People look in my windows. I’m not kidding. I think it’s a small town thing. When I lived in a big city, as far as I know, only anonymous people might have looked in my windows. Even in suburbs, people don’t admit they might look in your windows, or they draw their blinds so neither one of you can see each other. Here, they call me to tell me to stop wasting my time on the computer, try a different shampoo (since this one seems to be making my head itch) or that my kids are staying up too late.
I got a call from my neighbor lady one day, asking me what was wrong with my boobs. I had been sitting at the dining room table, scratching my tit under my bra (ladies, you know how that is), thinking myself alone and unobserved. Then I felt a middle-aged hair nub, looked at my boob to confirm it, and went to the bathroom to pluck it. By the time it was plucked, the phone was ringing.
“What’s wrong with your boob? Got a lump?” asked my neighbor lady.
“WHAT?” I replied.
“I was driving by and looked over at your house and noticed you were looking in your shirt.
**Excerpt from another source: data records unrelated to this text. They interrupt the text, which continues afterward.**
-- ==== Sys2Proof/WellFormed.lean ====
section
/-! DEFINITION. The well-formed instructions: the operand rules of R264, R269 and R338 to R351, the pipes and code sections of R270. An
instruction word whose fields break one of these rules is illegal (R281). The rules of a chain group (R262) are checked where the group is fetched. -/

namespace Sys2Proof

/-- The pipes of R270. Guard words and nop use none. -/
inductive Pipe where
  | a
  | s
  | m
  | b
  deriving DecidableEq, Repr

/-- A register an instruction writes (R262, point 5): a lane or control register, or a predicate. -/
inductive Dst where
  | reg (n : Nat)
  | pred (n : Nat)
  /-- A control register by its NUM (R416); the loop-control registers are those of 4 to 12. -/
  | ctl (n : Nat)
  deriving DecidableEq, Repr

namespace Instr

/-- A rounding code that is legal (R182). -/
def rmOk (r : BitVec 3) : Bool := decide (r.toNat < 6)

/-- An ORDER code of a load (R339, R347). -/
def loadOrder (r : BitVec 3) : Bool := r == 0 || r == 1

/-- An ORDER code of a store or reduction (R339, R347). -/
def storeOrder (r : BitVec 3) : Bool := r == 0 || r == 2

/-- An ORDER code of an atomic or a fence (R269, R347, R354). -/
def fenceOrder (r : BitVec 3) : Bool := decide (r.toNat < 5)

/-- ORDER .rlx takes SCOPE 0 only (R338). -/
def scopeOk (r : BitVec 3) (e : BitVec 2) : Bool := r != 0 || e == 0

/-- SIZE codes of a store (R275). -/
def storeSize (s : BitVec 3) : Bool := decide (s.toNat < 4) || s == 7

/-- A source field (R264): every value but 62. -/
def srcOk (x : BitVec 6) : Bool := x != 62

/-- A pair read as a source (R264): an even register, or 60. -/
def pairSrcOk (x : BitVec 6) : Bool := (decide (x.toNat < 56) && x.toNat % 2 == 0) || x == 60

/-- A destination (R264): a register, or any value where W = 1. -/
def dstOk (w : Bool) (x : BitVec 6) : Bool := w || decide (x.toNat < 56)

/-- A destination pair (R264). -/
def pairDstOk (w : Bool) (x : BitVec 6) : Bool := w || (decide (x.toNat < 56) && x.toNat % 2 == 0)

/-- A register both read and written (R264): a register, or where W = 1 a source. -/
def rwOk (w : Bool) (x : BitVec 6) : Bool := if w then srcOk x else decide (x.toNat < 56)

/-- A predicate destination (R264): p0 is not written. -/
def predDstOk (w : Bool) (x : BitVec 4) : Bool := w || x != 0

/-- A NUM that names a control register (R416). -/
def ctlNumOk (n : Nat) : Bool :=
  decide (n ≤ 13) || (decide (16 ≤ n) && decide (n ≤ 43)) || (decide (48 ≤ n) && decide (n ≤ 52)) || (decide (64 ≤ n) && decide (n ≤ 82)) ||
    (decide (96 ≤ n) && decide (n ≤ 111))

/-- The pipe of an instruction word (R270); a device step has none. -/
def pipe : Instr → Option Pipe
  | .nop _ => none
  | .guard _ _ => none
  | .yield _ => some .b
  | .yieldWindowEnd _ _ _ => none
  | .fuseUntimed _ => some .b
  | .fuse _ _ => some .b
  | .add _ _ _ _ _ _ => some .a
  | .sub _ _ _ _ _ _ => some .a
  | .mul _ _ _ _ _ _ => some .a
  | .mulh _ _ _ _ _ _ => some .a
  | .min _ _ _ _ _ _ => some .a
  | .max _ _ _ _ _ _ => some .a
  | .shl _ _ _ _ _ _ => some .a
  | .shr _ _ _ _ _ _ => some .a
  | .sar _ _ _ _ _ _ => some .a
  | .and _ _ _ _ _ _ => some .a
  | .or _ _ _ _ _ _ => some .a
  | .xor _ _ _ _ _ _ => some .a
  | .andn _ _ _ _ _ _ => some .a
  | .rot _ _ _ _ _ _ => some .a
  | .popc _ _ _ _ _ => some .a
  | .clz _ _ _ _ _ => some .a
  | .ctz _ _ _ _ _ => some .a
  | .brev _ _ _ _ _ => some .a
  | .abs _ _ _ _ _ => some .a
  | .neg _ _ _ _ _ => some .a
  | .addImm _ _ _ _ _ => some .a
  | .subRevImm _ _ _ _ _ => some .a
  | .andImm _ _ _ _ _ => some .a
  | .orImm _ _ _ _ _ => some .a
  | .xorImm _ _ _ _ _ => some .a
  | .shlImm _ _ _ _ _ _ => some .a
  | .shrImm _ _ _ _ _ _ => some .a
  | .sarImm _ _ _ _ _ _ => some .a
  | .rotImm _ _ _ _ _ _ => some .a
  | .liH0 _ _ _ _ => some .a
  | .liHj _ _ _ _ _ => some .a
  | .cmp _ _ _ _ _ _ _ => some .a
  | .cmpImm _ _ _ _ _ _ _ => some .a
  | .pand _ _ _ _ _ _ _ => some .a
  | .por _ _ _ _ _ _ _ => some .a
  | .pxor _ _ _ _ _ _ _ => some .a
  | .pnot _ _ _ _ _ _ => some .a
  | .sel _ _ _ _ _ _ => some .a
  | .mov _ _ _ _ => some .a
  | .lea _ _ _ _ _ _ => some .a
  | .bfx _ _ _ _ _ => some .a
  | .bfxI64 _ _ _ _ _ => some .a
  | .bfi _ _ _ _ _ => some .a
  | .fadd _ _ _ _ _ _ _ => some .a
  | .fsub _ _ _ _ _ _ _ => some .a
  | .fmul _ _ _ _ _ _ _ => some .a
  | .fma _ _ _ _ _ _ _ => some .a
  | .fms _ _ _ _ _ _ _ => some .a
  | .fnma _ _ _ _ _ _ _ => some .a
  | .fmin _ _ _ _ _ _ => some .a
  | .fmax _ _ _ _ _ _ => some .a
  | .fabs _ _ _ _ _ => some .a
  | .fneg _ _ _ _ _ => some .a
  | .fsgn _ _ _ _ _ _ => some .a
  | .fcmp _ _ _ _ _ _ _ => some .a
  | .fclass _ _ _ _ _ => some .a
  | .fcvt _ _ _ _ _ _ _ => some .a
  | .frnd _ _ _ _ _ _ => some .a
  | .fscale _ _ _ _ _ _ _ => some .a
  | .exp _ _ _ _ _ _ => some .s
  | .exp2 _ _ _ _ _ _ => some .s
  | .expm1 _ _ _ _ _ _ => some .s
  | .log _ _ _ _ _ _ => some .s
  | .log2 _ _ _ _ _ _ => some .s
  | .log1p _ _ _ _ _ _ => some .s
  | .erf _ _ _ _ _ _ => some .s
  | .erfc _ _ _ _ _ _ => some .s
  | .sqrt _ _ _ _ _ _ => some .s
  | .rsqrt _ _ _ _ _ _ => some .s
  | .rcp _ _ _ _ _ _ => some .s
  | .rdflags _ _ _ _ => some .a
  | .clrflags _ _ => some .a
  | .setrm _ _ => some .a
  | .shfl _ _ _ _ _ _ => some .s
  | .shflUp _ _ _ _ _ _ => some .s
  | .shflDn _ _ _ _ _ _ => some .s
  | .shflXor _ _ _ _ _ _ => some .s
  | .bcast _ _ _ _ _ _ => some .s
  | .voteAny _ _ _ _ _ => some .s
  | .voteAll _ _ _ _ _ => some .s
  | .voteBallot _ _ _ _ _ => some .s
  | .reduxAdd _ _ _ _ _ _ _ => some .s
  | .reduxMin _ _ _ _ _ _ => some .s
  | .reduxMax _ _ _ _ _ _ => some .s
  | .scanAdd _ _ _ _ _ _ _ => some .s
  | .scanMin _ _ _ _ _ _ => some .s
  | .scanMax _ _ _ _ _ _ => some .s
  | .scanXadd _ _ _ _ _ _ _ => some .s
  | .faddX2f32 _ _ _ _ _ _ => some .a
  | .fsubX2f32 _ _ _ _ _ _ => some .a
  | .fmulX2f32 _ _ _ _ _ _ => some .a
  | .fmaX2f32 _ _ _ _ _ _ => some .a
  | .fmsX2f32 _ _ _ _ _ _ => some .a
  | .fnmaX2f32 _ _ _ _ _ _ => some .a
  | .fminX2f32 _ _ _ _ _ => some .a
  | .fmaxX2f32 _ _ _ _ _ => some .a
  | .ld _ _ _ _ _ _ => some .m
  | .ldOrdered _ _ _ _ _ _ _ => some .m
  | .st _ _ _ _ _ => some .m
  | .stOrdered _ _ _ _ _ _ _ => some .m
  | .pageWalkDone _ _ _ => none
  | .loadDataReturn _ _ _ => none
  | .ldFe _ _ _ _ _ _ _ _ _ => some .m
  | .stFe _ _ _ _ _ _ _ _ => some .m
  | .ldat _ _ _ _ _ _ => some .m
  | .ldatReadSend _ _ _ _ => none
  | .ratServe _ => none
  | .sts _ _ _ => some .m
  | .stampRelease _ => none
  | .atomAdd _ _ _ _ _ _ _ _ => some .m
  | .atomMin _ _ _ _ _ _ _ _ => some .m
  | .atomMax _ _ _ _ _ _ _ _ => some .m
  | .atomAnd _ _ _ _ _ _ _ _ => some .m
  | .atomOr _ _ _ _ _ _ _ _ => some .m
  | .atomXor _ _ _ _ _ _ _ _ => some .m
  | .atomXchg _ _ _ _ _ _ _ _ => some .m
  | .cas _ _ _ _ _ _ _ _ => some .m
  | .redAdd _ _ _ _ _ _ _ => some .m
  | .redMin _ _ _ _ _ _ _ => some .m
  | .redMax _ _ _ _ _ _ _ => some .m
  | .redAnd _ _ _ _ _ _ _ => some .m
  | .redOr _ _ _ _ _ _ _ => some .m
  | .redXor _ _ _ _ _ _ _ => some .m
  | .atomxAdd _ _ _ _ _ _ _ => some .m
  | .atomxRd _ _ _ _ _ _ _ => some .m
  | .fence _ _ _ _ => some .m
  | .fenceAck _ _ => some .m
  | .fenceStamp _ _ => some .m
  | .fenceEng _ _ => some .m
  | .barHerd _ _ => some .m
  | .barPaddock _ _ => some .m
  | .abarArrive _ _ => some .m
  | .abarWait _ _ _ => some .m
  | .abarTest _ _ _ _ => some .m
  | .waitEq _ _ _ _ _ => some .m
  | .waitNe _ _ _ _ _ => some .m
  | .waitReread _ _ _ _ => none
  | .waitTime _ _ _ => some .m
  | .waitTimeReached _ _ _ _ => none
  | .waitTimeout _ _ _ => none
  | .spillRetry _ _ _ => none
  | .prefLine _ _ _ => some .m
  | .prefTlb _ _ _ => some .m
  | .clk _ _ _ => some .m
  | .clkUnc _ _ _ => some .m
  | .kvld _ _ _ _ _ => some .m
  | .br _ _ => some .b
  | .brp _ _ _ _ => some .b
  | .call _ _ => some .b
  | .jmp _ _ => some .b
  | .callReg _ _ => some .b
  | .ret _ => some .b
  | .exit _ => some .b
  | .brk _ => some .b
  | .loopSet _ _ _ _ _ => some .b
  | .loopExit _ => some .b
  | .loopRot _ => some .b
  | .loopNext _ => some .b
  | .tcopy _ _ _ _ _ _ _ => some .m
  | .tcopySt _ _ _ _ _ _ _ => some .m
  | .tcopyMma _ _ _ _ _ _ _ => some .m
  | .seedSet _ _ _ _ => some .m
  | .mma _ _ _ _ _ _ => some .m
  | .amovSt _ _ _ _ _ _ _ => some .m
  | .amovLd _ _ _ _ _ _ _ => some .m
  | .chain _ _ _ _ _ _ _ => some .m
  | .dqPush _ _ _ => some .m
  | .dqPop _ _ _ _ => some .m
  | .aqPull _ _ _ _ _ => some .m
  | .aqDone _ _ => some .m
  | .aqPutSeen _ _ => none
  | .edgePush _ _ _ _ => some .m
  | .edgePop _ _ _ _ _ => some .m
  | .nodeSig _ _ => some .m
  | .fput _ _ _ _ _ _ => some .m
  | .fget _ _ _ _ _ => some .m
  | .fatom _ _ _ _ _ _ => some .m
  | .fmcast _ _ _ _ _ => some .m
  | .fsync _ _ _ _ => some .m
  | .trap _ _ => some .m
  | .rfe _ => some .m
  | .ctlRd _ _ _ _ _ => some .m
  | .ctlWr _ _ _ _ => some .m
  | .icsync _ => some .m
  | .tepoch _ _ _ => some .m
  | .halt _ => some .m
  | .illegalWordIssue _ _ _ => none
  | .misalignedFetch _ _ _ => none
  | .tlbinvAll => none
  | .tlbinvContext _ => none
  | .tlbinvPage _ _ => none
  | .tlbinvObject _ _ => none
  | .clkctlRelock => none
  | .clkctlForcefail => none
  | .portRelight _ _ => none
  | .slotTableSwitch => none
  | .connectionStart _ _ => none
  | .linkTraining _ _ _ _ => none
  | .lossOfLight _ _ => none
  | .restripeDone _ => none
  | .rateRecovery _ => none
  | .stFlit _ _ => none
  | .oflFlit _ _ => none
  | .ocntFlit _ _ => none
  | .oflTimeout _ => none
  | .ldqFlit _ _ => none
  | .ldrFlit _ _ => none
  | .atFlit _ _ => none
  | .atrFlit _ _ => none
  | .ackFlit _ _ => none
  | .nakFlit _ _ => none
  | .stsFlit _ _ => none
  | .ratqFlit _ _ => none
  | .ratrFlit _ _ => none
  | .mcdFlit _ _ => none
  | .mcrFlit _ _ => none
  | .mcastMemberTimeout _ _ => none
  | .mcastRelayTimeout _ _ => none
  | .bcnFlit _ _ => none
  | .tsbFlit _ _ => none
  | .ctlFlit _ _ => none
  | .collFlit _ _ => none
  | .reservedOpFlit _ _ => none
  | .clockHoldover => none
  | .oscillatorCheck _ => none
  | .replicaLeaseExpiry _ => none
  | .timerNodeFire _ => none
  | .nodeDispatch _ _ => none
  | .nodeComplete _ => none
  | .timeSlice _ => none
  | .preemptRequest _ _ => none
  | .herdSaveDone _ _ => none
  | .herdRestoreDone _ _ => none
  | .jobStart _ => none
  | .engineJobComplete _ => none
  | .asyncFaultTrap _ _ => none
  | .chunkCommit _ _ _ => none
  | .softErrorCorrected => none
  | .unitFailure _ _ => none
  | .powerUp => none
  | .startResume => none
  | .timeLockTimeout => none
  | .take _ => none
  | .give _ => none
  | .ownerLeaseExpiry => none
  | .status _ => none
  | .create _ _ _ _ _ _ _ _ => none
  | .destroy _ _ => none
  | .destroyComplete _ _ => none
  | .mapWrite _ _ _ _ => none
  | .mapShare _ _ _ _ _ => none
  | .mapUnmap _ _ _ => none
  | .load _ _ _ _ _ => none
  | .launch _ _ _ _ => none
  | .icsyncCommand _ _ => none
  | .shedIcsyncAck _ => none
  | .resume _ _ _ => none
  | .kill _ _ _ => none
  | .dump _ _ _ _ => none
  | .setrank _ _ => none
  | .start _ _ _ => none
  | .attest _ _ _ => none
  | .clrcnt _ _ => none
  | .replay _ _ _ _ => none
  | .ctlwr _ _ _ _ => none
  | .ctlrd _ _ _ => none
  | .read _ _ _ => none
  | .suppliesOff => none
  | .uncorrectableError _ _ => none
  | .malformedCommand _ _ => none
  | .mgtFlit _ _ => none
Are you OK?” she answered.
“Ohmygod. It was a hair; it itched.” I replied, with great embarrassment.
“Oh, thank God,” she said, “my sister just found out she has a lump, and lumps were on my mind.”
It’s not so bad having everyone else in my business if my kids have been acting up somewhere off my radar, that I suppose I need to know about, but I do kind of feel weirded out by the idea of being watched through my windows. I suppose I have a mental mindset that windows are for looking out of, not into, since I don’t look into any windows other than shop windows. I would make a lousy spy and an even worse peeping Tom; people would have to be doing stuff on their front lawn, and loudly, for me to notice.
Oh, well, me and my well-harnessed rack are off to do chores in front of windows. Then we might lollygag behind a blank wall, just in case.